### What to do
Of all the lines in the entries below, give again exactly those starting at the line containing "def bytesFR5 : List" and ending at the line containing "[0x47, 0x47, 0x3A, 0x30, 0x30]", both ends included, and no others.

### Stored items

::::::::

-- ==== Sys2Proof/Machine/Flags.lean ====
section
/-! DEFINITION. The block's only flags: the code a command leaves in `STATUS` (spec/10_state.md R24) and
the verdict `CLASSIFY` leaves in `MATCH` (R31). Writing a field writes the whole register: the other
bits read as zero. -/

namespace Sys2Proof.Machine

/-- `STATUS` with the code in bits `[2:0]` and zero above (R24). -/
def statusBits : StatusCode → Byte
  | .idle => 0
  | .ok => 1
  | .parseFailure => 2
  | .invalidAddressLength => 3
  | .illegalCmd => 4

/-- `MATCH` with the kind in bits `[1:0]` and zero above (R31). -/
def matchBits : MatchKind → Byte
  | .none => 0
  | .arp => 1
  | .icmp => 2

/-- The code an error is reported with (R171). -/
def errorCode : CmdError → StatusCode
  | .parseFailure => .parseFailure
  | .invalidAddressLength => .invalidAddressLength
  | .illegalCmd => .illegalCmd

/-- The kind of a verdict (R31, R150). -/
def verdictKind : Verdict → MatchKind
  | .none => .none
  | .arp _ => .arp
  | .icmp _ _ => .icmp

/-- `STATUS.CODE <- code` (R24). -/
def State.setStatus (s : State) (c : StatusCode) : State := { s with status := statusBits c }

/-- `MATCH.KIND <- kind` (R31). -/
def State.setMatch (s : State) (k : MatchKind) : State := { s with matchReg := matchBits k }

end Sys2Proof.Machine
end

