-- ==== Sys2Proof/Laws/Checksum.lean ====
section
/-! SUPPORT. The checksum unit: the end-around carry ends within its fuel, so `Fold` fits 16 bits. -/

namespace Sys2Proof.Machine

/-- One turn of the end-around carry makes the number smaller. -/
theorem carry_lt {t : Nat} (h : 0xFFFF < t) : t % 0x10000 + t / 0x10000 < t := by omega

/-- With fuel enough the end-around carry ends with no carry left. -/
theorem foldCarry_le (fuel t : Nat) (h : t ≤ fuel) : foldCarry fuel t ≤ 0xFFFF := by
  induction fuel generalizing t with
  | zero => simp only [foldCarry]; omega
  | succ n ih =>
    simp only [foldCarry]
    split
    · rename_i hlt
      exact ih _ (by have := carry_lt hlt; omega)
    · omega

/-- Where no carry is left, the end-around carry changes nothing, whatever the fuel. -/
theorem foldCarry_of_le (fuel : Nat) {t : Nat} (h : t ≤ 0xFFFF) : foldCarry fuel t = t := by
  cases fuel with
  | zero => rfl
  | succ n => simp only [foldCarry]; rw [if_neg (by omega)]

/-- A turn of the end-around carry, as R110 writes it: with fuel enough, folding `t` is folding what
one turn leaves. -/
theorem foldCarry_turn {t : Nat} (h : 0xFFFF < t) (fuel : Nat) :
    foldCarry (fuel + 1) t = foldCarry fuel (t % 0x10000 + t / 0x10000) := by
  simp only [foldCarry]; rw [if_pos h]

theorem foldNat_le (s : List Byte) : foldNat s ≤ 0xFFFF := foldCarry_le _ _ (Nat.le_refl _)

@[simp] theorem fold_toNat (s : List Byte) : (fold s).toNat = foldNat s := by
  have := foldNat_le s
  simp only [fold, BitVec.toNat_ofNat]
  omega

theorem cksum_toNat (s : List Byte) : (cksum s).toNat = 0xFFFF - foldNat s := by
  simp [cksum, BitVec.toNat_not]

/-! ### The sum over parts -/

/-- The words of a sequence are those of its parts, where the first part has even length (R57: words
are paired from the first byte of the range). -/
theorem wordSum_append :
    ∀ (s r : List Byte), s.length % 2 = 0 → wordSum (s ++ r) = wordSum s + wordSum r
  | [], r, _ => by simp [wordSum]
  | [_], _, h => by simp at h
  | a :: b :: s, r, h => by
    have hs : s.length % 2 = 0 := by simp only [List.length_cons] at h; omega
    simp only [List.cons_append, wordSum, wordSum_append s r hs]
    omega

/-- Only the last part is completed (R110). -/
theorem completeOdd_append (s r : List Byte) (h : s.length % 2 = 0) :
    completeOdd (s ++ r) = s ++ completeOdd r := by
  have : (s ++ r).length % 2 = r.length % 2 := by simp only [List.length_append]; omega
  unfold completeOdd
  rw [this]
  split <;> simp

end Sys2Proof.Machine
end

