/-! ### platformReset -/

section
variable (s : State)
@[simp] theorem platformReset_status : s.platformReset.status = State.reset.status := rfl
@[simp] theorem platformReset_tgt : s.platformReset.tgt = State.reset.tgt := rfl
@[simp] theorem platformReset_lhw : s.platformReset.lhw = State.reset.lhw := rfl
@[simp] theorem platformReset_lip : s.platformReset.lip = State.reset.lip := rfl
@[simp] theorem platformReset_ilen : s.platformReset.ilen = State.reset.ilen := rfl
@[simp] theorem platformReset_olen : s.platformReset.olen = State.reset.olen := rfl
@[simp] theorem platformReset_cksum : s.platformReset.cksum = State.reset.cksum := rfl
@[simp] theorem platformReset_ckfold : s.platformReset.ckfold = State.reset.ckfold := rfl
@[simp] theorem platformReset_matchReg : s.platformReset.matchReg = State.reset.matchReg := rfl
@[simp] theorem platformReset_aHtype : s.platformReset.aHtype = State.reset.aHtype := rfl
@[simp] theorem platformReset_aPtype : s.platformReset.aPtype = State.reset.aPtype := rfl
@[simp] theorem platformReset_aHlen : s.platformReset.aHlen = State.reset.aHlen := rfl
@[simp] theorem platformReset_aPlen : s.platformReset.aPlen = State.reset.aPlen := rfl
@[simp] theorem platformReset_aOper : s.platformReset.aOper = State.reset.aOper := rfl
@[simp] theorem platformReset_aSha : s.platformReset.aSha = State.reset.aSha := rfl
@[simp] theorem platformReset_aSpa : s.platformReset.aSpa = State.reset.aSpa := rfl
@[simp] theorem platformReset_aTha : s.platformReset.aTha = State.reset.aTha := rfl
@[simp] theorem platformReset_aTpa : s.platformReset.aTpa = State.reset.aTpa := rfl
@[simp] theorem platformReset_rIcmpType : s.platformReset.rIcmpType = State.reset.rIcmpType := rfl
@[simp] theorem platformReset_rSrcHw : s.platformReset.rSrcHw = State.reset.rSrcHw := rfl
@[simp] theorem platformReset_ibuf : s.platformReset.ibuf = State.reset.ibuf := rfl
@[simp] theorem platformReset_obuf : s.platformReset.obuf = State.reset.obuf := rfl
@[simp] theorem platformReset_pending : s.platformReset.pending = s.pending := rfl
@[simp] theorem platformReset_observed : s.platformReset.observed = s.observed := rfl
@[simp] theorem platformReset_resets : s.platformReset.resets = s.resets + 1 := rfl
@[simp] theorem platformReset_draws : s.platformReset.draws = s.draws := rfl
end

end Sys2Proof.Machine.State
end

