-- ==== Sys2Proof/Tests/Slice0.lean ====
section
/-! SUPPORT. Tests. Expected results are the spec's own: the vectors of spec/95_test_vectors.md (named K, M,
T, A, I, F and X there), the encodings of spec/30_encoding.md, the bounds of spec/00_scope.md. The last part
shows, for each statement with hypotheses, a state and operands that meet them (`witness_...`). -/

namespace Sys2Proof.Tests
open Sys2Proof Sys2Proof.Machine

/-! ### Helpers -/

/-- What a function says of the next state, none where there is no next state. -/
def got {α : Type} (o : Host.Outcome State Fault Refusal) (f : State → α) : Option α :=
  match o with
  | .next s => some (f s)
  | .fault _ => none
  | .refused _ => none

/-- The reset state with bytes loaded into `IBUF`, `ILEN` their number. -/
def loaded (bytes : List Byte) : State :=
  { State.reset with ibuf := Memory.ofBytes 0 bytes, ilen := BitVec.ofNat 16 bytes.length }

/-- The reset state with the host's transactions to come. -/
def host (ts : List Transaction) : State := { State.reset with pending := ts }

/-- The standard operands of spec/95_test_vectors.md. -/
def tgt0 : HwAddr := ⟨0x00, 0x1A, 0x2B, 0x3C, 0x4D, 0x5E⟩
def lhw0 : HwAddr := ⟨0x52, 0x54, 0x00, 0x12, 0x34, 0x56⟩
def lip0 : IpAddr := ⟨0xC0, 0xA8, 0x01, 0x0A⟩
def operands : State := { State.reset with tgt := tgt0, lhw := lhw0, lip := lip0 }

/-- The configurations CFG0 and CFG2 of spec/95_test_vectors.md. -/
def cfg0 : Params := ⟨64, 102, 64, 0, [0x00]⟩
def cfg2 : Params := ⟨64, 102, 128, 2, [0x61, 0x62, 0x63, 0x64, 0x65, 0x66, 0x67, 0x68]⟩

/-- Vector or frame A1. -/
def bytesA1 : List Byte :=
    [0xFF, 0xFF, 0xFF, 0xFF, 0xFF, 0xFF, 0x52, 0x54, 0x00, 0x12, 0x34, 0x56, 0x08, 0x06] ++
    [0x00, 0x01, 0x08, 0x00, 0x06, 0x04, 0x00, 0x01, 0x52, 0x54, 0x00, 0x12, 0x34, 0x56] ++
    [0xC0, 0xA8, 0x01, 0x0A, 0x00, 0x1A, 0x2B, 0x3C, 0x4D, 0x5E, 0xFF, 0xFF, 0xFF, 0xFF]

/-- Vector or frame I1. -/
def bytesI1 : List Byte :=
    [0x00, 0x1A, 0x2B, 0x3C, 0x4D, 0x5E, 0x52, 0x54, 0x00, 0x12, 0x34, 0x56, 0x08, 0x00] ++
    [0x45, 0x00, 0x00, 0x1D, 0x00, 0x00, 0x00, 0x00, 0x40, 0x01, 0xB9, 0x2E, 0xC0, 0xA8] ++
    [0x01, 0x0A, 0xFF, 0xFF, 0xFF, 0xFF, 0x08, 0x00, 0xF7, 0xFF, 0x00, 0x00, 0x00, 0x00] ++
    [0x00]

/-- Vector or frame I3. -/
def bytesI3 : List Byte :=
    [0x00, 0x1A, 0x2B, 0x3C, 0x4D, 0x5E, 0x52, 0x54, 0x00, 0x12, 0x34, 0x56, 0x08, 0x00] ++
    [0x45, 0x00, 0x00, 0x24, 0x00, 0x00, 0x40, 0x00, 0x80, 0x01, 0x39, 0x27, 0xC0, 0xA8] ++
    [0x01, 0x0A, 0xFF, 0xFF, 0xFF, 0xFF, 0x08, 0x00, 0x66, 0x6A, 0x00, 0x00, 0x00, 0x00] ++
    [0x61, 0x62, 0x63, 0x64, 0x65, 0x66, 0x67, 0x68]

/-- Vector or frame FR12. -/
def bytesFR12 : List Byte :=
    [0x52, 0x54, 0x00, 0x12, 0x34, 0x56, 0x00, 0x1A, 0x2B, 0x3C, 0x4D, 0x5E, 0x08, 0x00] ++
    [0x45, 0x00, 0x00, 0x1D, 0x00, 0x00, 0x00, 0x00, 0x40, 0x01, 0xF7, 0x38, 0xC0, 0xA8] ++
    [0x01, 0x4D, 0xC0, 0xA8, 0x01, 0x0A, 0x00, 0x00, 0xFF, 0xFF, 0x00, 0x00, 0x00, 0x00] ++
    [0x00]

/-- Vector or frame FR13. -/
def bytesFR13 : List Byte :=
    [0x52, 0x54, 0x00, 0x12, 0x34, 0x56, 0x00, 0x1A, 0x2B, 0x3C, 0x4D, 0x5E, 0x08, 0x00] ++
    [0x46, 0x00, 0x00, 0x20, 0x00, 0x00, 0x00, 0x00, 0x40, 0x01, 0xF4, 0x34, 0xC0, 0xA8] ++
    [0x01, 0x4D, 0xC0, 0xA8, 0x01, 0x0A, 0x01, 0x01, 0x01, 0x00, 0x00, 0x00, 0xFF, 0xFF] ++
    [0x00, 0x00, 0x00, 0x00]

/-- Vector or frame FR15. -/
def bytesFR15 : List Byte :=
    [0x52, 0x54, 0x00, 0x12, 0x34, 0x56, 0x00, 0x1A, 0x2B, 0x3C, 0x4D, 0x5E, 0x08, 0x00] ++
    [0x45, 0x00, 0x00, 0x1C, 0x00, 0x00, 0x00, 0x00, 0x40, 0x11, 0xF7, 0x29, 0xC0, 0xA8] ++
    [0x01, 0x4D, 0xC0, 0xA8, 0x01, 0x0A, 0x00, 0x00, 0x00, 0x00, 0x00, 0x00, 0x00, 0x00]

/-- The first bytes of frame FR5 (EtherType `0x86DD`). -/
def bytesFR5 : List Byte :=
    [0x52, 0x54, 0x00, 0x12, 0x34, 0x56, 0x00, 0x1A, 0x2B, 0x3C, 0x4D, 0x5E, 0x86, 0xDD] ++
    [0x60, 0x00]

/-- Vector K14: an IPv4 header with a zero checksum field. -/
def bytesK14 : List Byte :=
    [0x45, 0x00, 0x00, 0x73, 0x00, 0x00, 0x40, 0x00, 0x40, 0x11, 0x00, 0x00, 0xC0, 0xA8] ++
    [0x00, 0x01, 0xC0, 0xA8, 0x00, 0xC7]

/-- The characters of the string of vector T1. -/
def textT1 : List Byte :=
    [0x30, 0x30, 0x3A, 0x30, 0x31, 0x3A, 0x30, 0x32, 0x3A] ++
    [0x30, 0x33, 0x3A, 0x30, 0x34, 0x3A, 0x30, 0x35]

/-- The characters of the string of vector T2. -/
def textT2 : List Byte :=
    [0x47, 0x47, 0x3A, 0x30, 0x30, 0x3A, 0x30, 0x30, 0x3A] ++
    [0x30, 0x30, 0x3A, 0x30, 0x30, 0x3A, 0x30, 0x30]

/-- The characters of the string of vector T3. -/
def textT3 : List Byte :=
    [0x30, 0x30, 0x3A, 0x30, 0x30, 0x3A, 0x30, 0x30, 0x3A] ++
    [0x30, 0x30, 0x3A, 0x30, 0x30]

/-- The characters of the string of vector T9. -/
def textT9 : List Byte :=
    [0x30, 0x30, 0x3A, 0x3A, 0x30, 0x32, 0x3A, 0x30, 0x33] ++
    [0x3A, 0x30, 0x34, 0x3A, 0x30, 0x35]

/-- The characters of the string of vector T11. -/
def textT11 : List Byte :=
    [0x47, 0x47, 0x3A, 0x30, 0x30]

::::::::

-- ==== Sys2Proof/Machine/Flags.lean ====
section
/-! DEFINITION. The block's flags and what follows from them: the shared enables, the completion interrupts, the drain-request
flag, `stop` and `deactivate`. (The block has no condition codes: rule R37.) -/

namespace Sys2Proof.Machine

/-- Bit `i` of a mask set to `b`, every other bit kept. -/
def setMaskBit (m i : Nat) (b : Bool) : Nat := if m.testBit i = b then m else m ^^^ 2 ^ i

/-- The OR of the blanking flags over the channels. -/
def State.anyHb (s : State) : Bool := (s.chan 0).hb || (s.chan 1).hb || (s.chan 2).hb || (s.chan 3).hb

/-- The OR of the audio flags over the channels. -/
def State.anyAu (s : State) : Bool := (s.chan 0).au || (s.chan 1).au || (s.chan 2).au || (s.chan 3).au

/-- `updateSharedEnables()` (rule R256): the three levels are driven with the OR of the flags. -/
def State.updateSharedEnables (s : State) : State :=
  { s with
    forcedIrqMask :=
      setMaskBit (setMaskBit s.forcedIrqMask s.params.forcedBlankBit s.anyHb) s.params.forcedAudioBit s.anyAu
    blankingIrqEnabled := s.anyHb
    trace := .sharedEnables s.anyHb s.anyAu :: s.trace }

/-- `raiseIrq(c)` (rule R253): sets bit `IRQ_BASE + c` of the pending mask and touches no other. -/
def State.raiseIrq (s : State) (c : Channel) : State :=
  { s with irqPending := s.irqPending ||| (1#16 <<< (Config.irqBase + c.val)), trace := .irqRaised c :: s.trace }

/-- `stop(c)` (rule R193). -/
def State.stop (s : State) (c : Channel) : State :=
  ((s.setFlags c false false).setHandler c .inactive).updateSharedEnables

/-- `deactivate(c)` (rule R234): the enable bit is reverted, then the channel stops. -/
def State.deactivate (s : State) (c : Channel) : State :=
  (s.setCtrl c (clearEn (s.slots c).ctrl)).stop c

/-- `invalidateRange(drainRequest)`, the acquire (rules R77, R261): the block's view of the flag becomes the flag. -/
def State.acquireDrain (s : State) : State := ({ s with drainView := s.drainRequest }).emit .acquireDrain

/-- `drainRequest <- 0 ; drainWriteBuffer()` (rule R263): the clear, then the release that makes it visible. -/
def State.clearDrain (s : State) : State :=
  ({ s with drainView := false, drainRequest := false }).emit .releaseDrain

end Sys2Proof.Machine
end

::::::::

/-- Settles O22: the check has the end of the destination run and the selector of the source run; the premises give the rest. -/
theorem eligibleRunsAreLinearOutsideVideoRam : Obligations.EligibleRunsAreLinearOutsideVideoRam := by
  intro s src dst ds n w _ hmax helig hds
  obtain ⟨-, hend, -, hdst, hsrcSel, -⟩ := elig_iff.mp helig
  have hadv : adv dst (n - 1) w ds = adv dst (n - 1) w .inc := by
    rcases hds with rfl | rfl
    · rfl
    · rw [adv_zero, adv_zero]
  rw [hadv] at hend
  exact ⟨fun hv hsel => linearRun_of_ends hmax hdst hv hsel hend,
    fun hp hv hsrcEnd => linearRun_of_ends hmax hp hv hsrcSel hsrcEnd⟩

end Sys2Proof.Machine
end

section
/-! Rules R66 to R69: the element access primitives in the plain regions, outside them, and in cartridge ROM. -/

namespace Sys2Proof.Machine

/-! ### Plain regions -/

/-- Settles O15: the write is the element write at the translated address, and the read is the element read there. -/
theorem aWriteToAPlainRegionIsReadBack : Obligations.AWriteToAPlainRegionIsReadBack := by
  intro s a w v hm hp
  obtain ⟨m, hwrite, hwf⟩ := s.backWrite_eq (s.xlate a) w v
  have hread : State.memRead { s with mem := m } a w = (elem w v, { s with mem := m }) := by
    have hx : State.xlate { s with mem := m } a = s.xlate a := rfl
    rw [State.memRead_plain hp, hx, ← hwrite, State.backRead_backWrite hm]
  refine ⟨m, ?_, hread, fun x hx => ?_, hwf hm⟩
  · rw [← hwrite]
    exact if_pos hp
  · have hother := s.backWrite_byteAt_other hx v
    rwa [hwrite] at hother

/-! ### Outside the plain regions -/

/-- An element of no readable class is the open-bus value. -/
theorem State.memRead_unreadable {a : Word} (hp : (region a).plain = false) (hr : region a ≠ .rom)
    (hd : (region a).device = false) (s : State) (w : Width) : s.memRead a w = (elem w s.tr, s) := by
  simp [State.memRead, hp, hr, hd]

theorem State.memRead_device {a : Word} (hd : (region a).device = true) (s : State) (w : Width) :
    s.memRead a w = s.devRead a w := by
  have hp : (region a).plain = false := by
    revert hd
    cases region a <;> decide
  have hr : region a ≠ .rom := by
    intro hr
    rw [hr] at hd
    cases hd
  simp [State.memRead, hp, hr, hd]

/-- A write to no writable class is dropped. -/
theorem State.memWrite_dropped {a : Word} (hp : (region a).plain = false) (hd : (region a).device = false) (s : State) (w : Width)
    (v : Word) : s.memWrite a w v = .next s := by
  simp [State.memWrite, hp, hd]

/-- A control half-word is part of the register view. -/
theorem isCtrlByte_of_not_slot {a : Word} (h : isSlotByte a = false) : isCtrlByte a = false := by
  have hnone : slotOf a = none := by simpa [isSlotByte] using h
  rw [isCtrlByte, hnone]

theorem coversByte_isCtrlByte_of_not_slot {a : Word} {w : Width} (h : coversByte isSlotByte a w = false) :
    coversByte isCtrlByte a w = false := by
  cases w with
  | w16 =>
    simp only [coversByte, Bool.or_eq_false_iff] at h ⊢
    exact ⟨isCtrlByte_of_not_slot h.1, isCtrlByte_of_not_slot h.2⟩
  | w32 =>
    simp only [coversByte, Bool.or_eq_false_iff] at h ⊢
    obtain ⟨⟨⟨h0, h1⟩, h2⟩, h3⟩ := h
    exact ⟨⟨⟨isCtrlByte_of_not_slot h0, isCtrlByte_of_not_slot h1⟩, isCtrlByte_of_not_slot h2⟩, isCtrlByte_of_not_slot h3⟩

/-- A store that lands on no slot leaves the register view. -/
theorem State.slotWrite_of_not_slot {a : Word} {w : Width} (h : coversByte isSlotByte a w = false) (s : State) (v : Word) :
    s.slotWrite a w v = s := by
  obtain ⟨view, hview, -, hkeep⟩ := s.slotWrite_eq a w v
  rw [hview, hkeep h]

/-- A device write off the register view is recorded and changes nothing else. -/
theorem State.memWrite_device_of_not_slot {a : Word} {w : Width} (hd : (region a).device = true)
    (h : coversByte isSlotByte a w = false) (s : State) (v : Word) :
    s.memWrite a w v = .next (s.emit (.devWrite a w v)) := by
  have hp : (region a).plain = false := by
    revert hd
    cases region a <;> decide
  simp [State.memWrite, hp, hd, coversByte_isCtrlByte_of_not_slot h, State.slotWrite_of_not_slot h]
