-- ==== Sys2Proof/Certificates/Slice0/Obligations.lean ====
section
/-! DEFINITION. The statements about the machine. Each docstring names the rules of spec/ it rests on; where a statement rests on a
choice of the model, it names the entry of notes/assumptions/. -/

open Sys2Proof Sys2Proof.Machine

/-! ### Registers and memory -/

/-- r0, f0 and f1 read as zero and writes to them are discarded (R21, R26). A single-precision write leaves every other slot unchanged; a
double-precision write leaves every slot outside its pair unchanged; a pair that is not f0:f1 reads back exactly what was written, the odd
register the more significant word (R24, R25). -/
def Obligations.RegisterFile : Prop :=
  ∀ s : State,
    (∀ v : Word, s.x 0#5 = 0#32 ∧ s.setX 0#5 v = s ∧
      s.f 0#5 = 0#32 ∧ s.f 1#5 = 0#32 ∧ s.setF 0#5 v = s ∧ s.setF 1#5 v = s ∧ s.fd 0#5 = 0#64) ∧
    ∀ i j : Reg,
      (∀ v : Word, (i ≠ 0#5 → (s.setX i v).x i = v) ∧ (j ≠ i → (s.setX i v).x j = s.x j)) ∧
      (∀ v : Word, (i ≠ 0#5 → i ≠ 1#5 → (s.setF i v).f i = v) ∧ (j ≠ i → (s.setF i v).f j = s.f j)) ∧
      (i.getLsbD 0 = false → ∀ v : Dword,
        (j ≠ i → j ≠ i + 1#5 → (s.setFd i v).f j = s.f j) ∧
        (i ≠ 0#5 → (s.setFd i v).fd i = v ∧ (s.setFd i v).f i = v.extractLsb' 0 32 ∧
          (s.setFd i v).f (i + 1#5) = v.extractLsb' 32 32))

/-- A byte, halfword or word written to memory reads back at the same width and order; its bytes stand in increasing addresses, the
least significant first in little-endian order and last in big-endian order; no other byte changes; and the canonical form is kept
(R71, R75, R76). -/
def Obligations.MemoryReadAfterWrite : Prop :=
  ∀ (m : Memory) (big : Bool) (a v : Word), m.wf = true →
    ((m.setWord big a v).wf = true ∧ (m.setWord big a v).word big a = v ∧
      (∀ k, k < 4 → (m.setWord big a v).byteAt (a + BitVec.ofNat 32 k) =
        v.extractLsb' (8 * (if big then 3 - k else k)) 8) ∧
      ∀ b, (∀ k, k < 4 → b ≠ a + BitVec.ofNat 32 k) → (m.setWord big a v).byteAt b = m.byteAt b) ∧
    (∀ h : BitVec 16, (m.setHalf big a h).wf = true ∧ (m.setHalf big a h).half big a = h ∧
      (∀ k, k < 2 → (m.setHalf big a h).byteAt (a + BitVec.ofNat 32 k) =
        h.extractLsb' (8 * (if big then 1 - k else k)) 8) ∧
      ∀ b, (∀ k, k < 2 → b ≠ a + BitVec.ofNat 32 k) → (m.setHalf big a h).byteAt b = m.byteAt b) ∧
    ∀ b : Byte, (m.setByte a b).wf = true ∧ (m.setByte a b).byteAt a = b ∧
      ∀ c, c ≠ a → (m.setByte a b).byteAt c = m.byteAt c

::::::::

### Exercise response
def bytesFR5 : List Byte :=
    [0x52, 0x54, 0x00, 0x12, 0x34, 0x56, 0x00, 0x1A, 0x2B, 0x3C, 0x4D, 0x5E, 0x86, 0xDD] ++
    [0x60, 0x00]

/-- Vector K14: an IPv4 header with a zero checksum field. -/
def bytesK14 : List Byte :=
    [0x45, 0x00, 0x00, 0x73, 0x00, 0x00, 0x40, 0x00, 0x40, 0x11, 0x00, 0x00, 0xC0, 0xA8] ++
    [0x00, 0x01, 0xC0, 0xA8, 0x00, 0xC7]

/-- The characters of the string of vector T1. -/
def textT1 : List Byte :=
    [0x30, 0x30, 0x3A, 0x30, 0x31, 0x3A, 0x30, 0x32, 0x3A] ++
    [0x30, 0x33, 0x3A, 0x30, 0x34, 0x3A, 0x30, 0x35]

/-- The characters of the string of vector T2. -/
def textT2 : List Byte :=
    [0x47, 0x47, 0x3A, 0x30, 0x30, 0x3A, 0x30, 0x30, 0x3A] ++
    [0x30, 0x30, 0x3A, 0x30, 0x30, 0x3A, 0x30, 0x30]

/-- The characters of the string of vector T3. -/
def textT3 : List Byte :=
    [0x30, 0x30, 0x3A, 0x30, 0x30, 0x3A, 0x30, 0x30, 0x3A] ++
    [0x30, 0x30, 0x3A, 0x30, 0x30]

/-- The characters of the string of vector T9. -/
def textT9 : List Byte :=
    [0x30, 0x30, 0x3A, 0x3A, 0x30, 0x32, 0x3A, 0x30, 0x33] ++
    [0x3A, 0x30, 0x34, 0x3A, 0x30, 0x35]

/-- The characters of the string of vector T11. -/
def textT11 : List Byte :=
    [0x47, 0x47, 0x3A, 0x30, 0x30]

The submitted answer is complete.